Friday, December 26, 2008

2008 Post-Holiday Commentary

For once, I could actually make it to the dumpsters and see INSIDE!

Usually, both dumpsters are overflowing with the usual Christmas trash (wrapping, discarded boxes from gifts, and the handful of trees--last year, someone actually threw out an ARTIFICIAL tree), but this year was definitely different.

Either they bought less, or wrapped it differently.

I expect to see trees next week or so.

As for decking the halls and cluttering up the yard, I saw more inflatables than anything else--this is not good when you have bored teens wandering the neighborhood in packs looking for mischief. Many of them found it, and consequently were victorious in the knife-wielding teen-vs.-inflatable wars, judging by the number of downed Frosty Snowmen, Santa Clauses, and whatever else was made inflatable for Christmas. Other than that, mostly elderly people blinged up the yards with wooden deer cutouts, pre-formed wire trees, and the occasional manger scene or two.
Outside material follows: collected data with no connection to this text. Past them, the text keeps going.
theorem execInj_keeps {s0 s : State} (a1) (a2) (a3) (a4) (a5) (a6) (h : Kept s0 s) : Keeps s0 (execInj a1 a2 a3 a4 a5 a6 s) := by
  unfold execInj
  repeat' first
    | with_reducible assumption
    | with_reducible apply seqDo_keeps

theorem execRq_keeps {s0 s : State} (a1) (a2) (a3) (a4) (a5) (h : Kept s0 s) : Keeps s0 (execRq a1 a2 a3 a4 a5 s) := by
  unfold execRq
  repeat' first
    | with_reducible assumption
    | with_reducible apply seqDo_keeps

theorem execSrv_keeps {s0 s : State} (a1) (a2) (a3) (h : Kept s0 s) : Keeps s0 (execSrv a1 a2 a3 s) := by
  unfold execSrv
  repeat' first
    | with_reducible assumption
    | with_reducible apply seqDo_keeps

theorem execRel_keeps {s0 s : State} (a1) (a2) (a3) (h : Kept s0 s) : Keeps s0 (execRel a1 a2 a3 s) := by
  unfold execRel
  repeat' first
    | with_reducible assumption
    | with_reducible apply seqDo_keeps

theorem execDtake_keeps {s0 s : State} (a1) (a2) (a3) (h : Kept s0 s) : Keeps s0 (execDtake a1 a2 a3 s) := by
  unfold execDtake
  repeat' first
    | with_reducible assumption
    | with_reducible apply seqDo_keeps

theorem execBld_keeps {s0 s : State} (a1) (a2) (a3) (a4) (a5) (h : Kept s0 s) : Keeps s0 (execBld a1 a2 a3 a4 a5 s) := by
  unfold execBld
  repeat' first
    | with_reducible assumption
    | with_reducible apply seqDo_keeps

theorem execMsk_keeps {s0 s : State} (a1) (a2) (h : Kept s0 s) : Keeps s0 (execMsk a1 a2 s) := by
  unfold execMsk
  repeat' first
    | with_reducible assumption
    | with_reducible apply seqDo_keeps

theorem execRep_keeps {s0 s : State} (a1) (a2) (a3) (a4) (a5) (a6) (h : Kept s0 s) : Keeps s0 (execRep a1 a2 a3 a4 a5 a6 s) := by
  unfold execRep
  repeat' first
    | with_reducible assumption
    | with_reducible apply seqDo_keeps

theorem execLdw_keeps {s0 s : State} (a1) (a2) (h : Kept s0 s) : Keeps s0 (execLdw a1 a2 s) := by
  unfold execLdw
  repeat' first
    | with_reducible assumption
    | with_reducible apply seqDo_keeps

theorem execLdwComplete_keeps {s0 s : State} (a1) (h : Kept s0 s) : Keeps s0 (execLdwComplete a1 s) := by
  unfold execLdwComplete
  repeat' first
    | with_reducible assumption
    | with_reducible apply tileDo_kept
    | with_reducible apply Keeps.next

theorem execLds_keeps {s0 s : State} (a1) (a2) (a3) (a4) (h : Kept s0 s) : Keeps s0 (execLds a1 a2 a3 a4 s) := by
  unfold execLds
  repeat' first
    | with_reducible assumption
    | with_reducible apply seqDo_keeps

theorem execDaMul_keeps {s0 s : State} (a1) (a2) (h : Kept s0 s) : Keeps s0 (execDaMul a1 a2 s) := by
  unfold execDaMul
  repeat' first
    | with_reducible assumption
    | with_reducible apply seqDo_keeps

theorem execDaMulComplete_keeps {s0 s : State} (a1) (h : Kept s0 s) : Keeps s0 (execDaMulComplete a1 s) := by
  unfold execDaMulComplete
  repeat' first
    | with_reducible assumption
    | with_reducible apply tileDo_kept
    | with_reducible apply Keeps.next

theorem execSets_keeps {s0 s : State} (a1) (a2) (a3) (a4) (a5) (h : Kept s0 s) : Keeps s0 (execSets a1 a2 a3 a4 a5 s) := by
  unfold execSets
  repeat' first
    | with_reducible assumption
    | with_reducible apply seqDo_keeps

theorem execDaSt_keeps {s0 s : State} (a1) (a2) (a3) (a4) (h : Kept s0 s) : Keeps s0 (execDaSt a1 a2 a3 a4 s) := by
  unfold execDaSt
  repeat' first
    | with_reducible assumption
    | with_reducible apply seqDo_keeps

theorem execMop_keeps {s0 s : State} (a1) (a2) (a3) (a4) (a5) (a6) (a7) (h : Kept s0 s) : Keeps s0 (execMop a1 a2 a3 a4 a5 a6 a7 s) := by
  unfold execMop
  repeat' first
    | with_reducible assumption
    | with_reducible apply seqDo_keeps

theorem execMacroOpComplete_keeps {s0 s : State} (a1) (h : Kept s0 s) : Keeps s0 (execMacroOpComplete a1 s) := by
  unfold execMacroOpComplete
  repeat' first
    | with_reducible assumption
    | with_reducible apply tileDo_kept
    | with_reducible apply Keeps.next

theorem execClipReport_keeps {s0 s : State} (a1) (h : Kept s0 s) : Keeps s0 (execClipReport a1 s) := by
  unfold execClipReport
  repeat' first
    | with_reducible assumption
    | with_reducible apply tileDo_kept
    | with_reducible apply Keeps.next

theorem execFadd_keeps {s0 s : State} (a1) (a2) (h : Kept s0 s) : Keeps s0 (execFadd a1 a2 s) := by
  unfold execFadd
  repeat' first
    | with_reducible assumption
    | with_reducible apply seqDo_keeps

theorem execFsub_keeps {s0 s : State} (a1) (a2) (h : Kept s0 s) : Keeps s0 (execFsub a1 a2 s) := by
  unfold execFsub
  repeat' first
    | with_reducible assumption
    | with_reducible apply seqDo_keeps

theorem execFmul_keeps {s0 s : State} (a1) (a2) (h : Kept s0 s) : Keeps s0 (execFmul a1 a2 s) := by
  unfold execFmul
  repeat' first
    | with_reducible assumption
    | with_reducible apply seqDo_keeps

theorem execFma_keeps {s0 s : State} (a1) (a2) (h : Kept s0 s) : Keeps s0 (execFma a1 a2 s) := by
  unfold execFma
  repeat' first
    | with_reducible assumption
    | with_reducible apply seqDo_keeps

theorem execFmin_keeps {s0 s : State} (a1) (a2) (h : Kept s0 s) : Keeps s0 (execFmin a1 a2 s) := by
  unfold execFmin
  repeat' first
    | with_reducible assumption
    | with_reducible apply seqDo_keeps

theorem execFmax_keeps {s0 s : State} (a1) (a2) (h : Kept s0 s) : Keeps s0 (execFmax a1 a2 s) := by
  unfold execFmax
  repeat' first
    | with_reducible assumption
    | with_reducible apply seqDo_keeps

theorem execFabs_keeps {s0 s : State} (a1) (a2) (h : Kept s0 s) : Keeps s0 (execFabs a1 a2 s) := by
  unfold execFabs
  repeat' first
    | with_reducible assumption
    | with_reducible apply seqDo_keeps

theorem execFneg_keeps {s0 s : State} (a1) (a2) (h : Kept s0 s) : Keeps s0 (execFneg a1 a2 s) := by
  unfold execFneg
  repeat' first
    | with_reducible assumption
    | with_reducible apply seqDo_keeps

theorem execFrcp_keeps {s0 s : State} (a1) (a2) (h : Kept s0 s) : Keeps s0 (execFrcp a1 a2 s) := by
  unfold execFrcp
  repeat' first
    | with_reducible assumption
    | with_reducible apply seqDo_keeps

theorem execFrsq_keeps {s0 s : State} (a1) (a2) (h : Kept s0 s) : Keeps s0 (execFrsq a1 a2 s) := by
  unfold execFrsq
  repeat' first
    | with_reducible assumption
    | with_reducible apply seqDo_keeps

theorem execFexp_keeps {s0 s : State} (a1) (a2) (h : Kept s0 s) : Keeps s0 (execFexp a1 a2 s) := by
  unfold execFexp
  repeat' first
    | with_reducible assumption
    | with_reducible apply seqDo_keeps

theorem execFexp2_keeps {s0 s : State} (a1) (a2) (h : Kept s0 s) : Keeps s0 (execFexp2 a1 a2 s) := by
  unfold execFexp2
  repeat' first
    | with_reducible assumption
    | with_reducible apply seqDo_keeps

theorem execFsig_keeps {s0 s : State} (a1) (a2) (h : Kept s0 s) : Keeps s0 (execFsig a1 a2 s) := by
  unfold execFsig
  repeat' first
    | with_reducible assumption
    | with_reducible apply seqDo_keeps

theorem execFtanh_keeps {s0 s : State} (a1) (a2) (h : Kept s0 s) : Keeps s0 (execFtanh a1 a2 s) := by
  unfold execFtanh
  repeat' first
    | with_reducible assumption
    | with_reducible apply seqDo_keeps

theorem execFsilu_keeps {s0 s : State} (a1) (a2) (h : Kept s0 s) : Keeps s0 (execFsilu a1 a2 s) := by
  unfold execFsilu
  repeat' first
    | with_reducible assumption
    | with_reducible apply seqDo_keeps

theorem execFgelu_keeps {s0 s : State} (a1) (a2) (h : Kept s0 s) : Keeps s0 (execFgelu a1 a2 s) := by
  unfold execFgelu
  repeat' first
    | with_reducible assumption
    | with_reducible apply seqDo_keeps

theorem execFrsum_keeps {s0 s : State} (a1) (a2) (h : Kept s0 s) : Keeps s0 (execFrsum a1 a2 s) := by
  unfold execFrsum
  repeat' first
    | with_reducible assumption
    | with_reducible apply seqDo_keeps

theorem execFrmax_keeps {s0 s : State} (a1) (a2) (h : Kept s0 s) : Keeps s0 (execFrmax a1 a2 s) := by
  unfold execFrmax
  repeat' first
    | with_reducible assumption
    | with_reducible apply seqDo_keeps

theorem execFcmp_keeps {s0 s : State} (a1) (a2) (h : Kept s0 s) : Keeps s0 (execFcmp a1 a2 s) := by
  unfold execFcmp
  repeat' first
    | with_reducible assumption
    | with_reducible apply seqDo_keeps

theorem execFsel_keeps {s0 s : State} (a1) (a2) (h : Kept s0 s) : Keeps s0 (execFsel a1 a2 s) := by
  unfold execFsel
  repeat' first
    | with_reducible assumption
    | with_reducible apply seqDo_keeps

theorem execFbc_keeps {s0 s : State} (a1) (a2) (h : Kept s0 s) : Keeps s0 (execFbc a1 a2 s) := by
  unfold execFbc
  repeat' first
    | with_reducible assumption
    | with_reducible apply seqDo_keeps

theorem execFcvt_keeps {s0 s : State} (a1) (a2) (h : Kept s0 s) : Keeps s0 (execFcvt a1 a2 s) := by
  unfold execFcvt
  repeat' first
    | with_reducible assumption
    | with_reducible apply seqDo_keeps

theorem execVtopm_keeps {s0 s : State} (a1) (a2) (h : Kept s0 s) : Keeps s0 (execVtopm a1 a2 s) := by
  unfold execVtopm
  repeat' first
    | with_reducible assumption
    | with_reducible apply seqDo_keeps

theorem execViota_keeps {s0 s : State} (a1) (a2) (h : Kept s0 s) : Keeps s0 (execViota a1 a2 s) := by
  unfold execViota
  repeat' first
    | with_reducible assumption
    | with_reducible apply seqDo_keeps

theorem execIadd_keeps {s0 s : State} (a1) (a2) (h : Kept s0 s) : Keeps s0 (execIadd a1 a2 s) := by
  unfold execIadd
  repeat' first
    | with_reducible assumption
    | with_reducible apply seqDo_keeps

theorem execIsub_keeps {s0 s : State} (a1) (a2) (h : Kept s0 s) : Keeps s0 (execIsub a1 a2 s) := by
  unfold execIsub
  repeat' first
    | with_reducible assumption
    | with_reducible apply seqDo_keeps

theorem execIand_keeps {s0 s : State} (a1) (a2) (h : Kept s0 s) : Keeps s0 (execIand a1 a2 s) := by
  unfold execIand
  repeat' first
    | with_reducible assumption
    | with_reducible apply seqDo_keeps

theorem execIor_keeps {s0 s : State} (a1) (a2) (h : Kept s0 s) : Keeps s0 (execIor a1 a2 s) := by
  unfold execIor
  repeat' first
    | with_reducible assumption
    | with_reducible apply seqDo_keeps

theorem execIxor_keeps {s0 s : State} (a1) (a2) (h : Kept s0 s) : Keeps s0 (execIxor a1 a2 s) := by
  unfold execIxor
  repeat' first
    | with_reducible assumption
    | with_reducible apply seqDo_keeps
Again, as with Thanksgiving, no holiday dinners to be found going on in the neighborhood churches. No Christmas pageant in the nearby school, and the only Las Vegas-style light show was at the Botanical Garden this year (an annual tradition here).

The economy has a funny way of toning down Christmas to a dull roar, doesn't it? I guess this is what they mean by Silent Night.

Today is a different story, though, I'm sure, with malls and stores up to their necks in returns, or people JUST NOW heading out holiday shopping.

Here's commentary comparing 2005, 2006, and 2007. Looking back, I'd say we effectively pulled the plug on the Christmas machine!

2 comments:

Susy said...

Mr Chiots and I celebrate Christmas but it a low-key way. We only end up spending a couple hundred bucks on presents for all (and the majority of that goes for a few quality already needed gifts for each other, like hiking boots & a microplane grater).

I'm so glad Christmas seemed more low-key this year. I get so sick of the craziness of it all.

jlynne said...

I hate those inflatable lawn ornament things. When my recently late uncle started collecting them, I became obsessed with trying to find out how much petroleum goes into their manufacture, but so far, I haven't found the facts.

You know, I have an artificial tree that I'm ready to replace. I've been debating doing it through freecycle or bringing it to Goodwill. I have a bunch of other holiday decorations that are perfectly good but not for my new house. It's time someone else enjoyed them.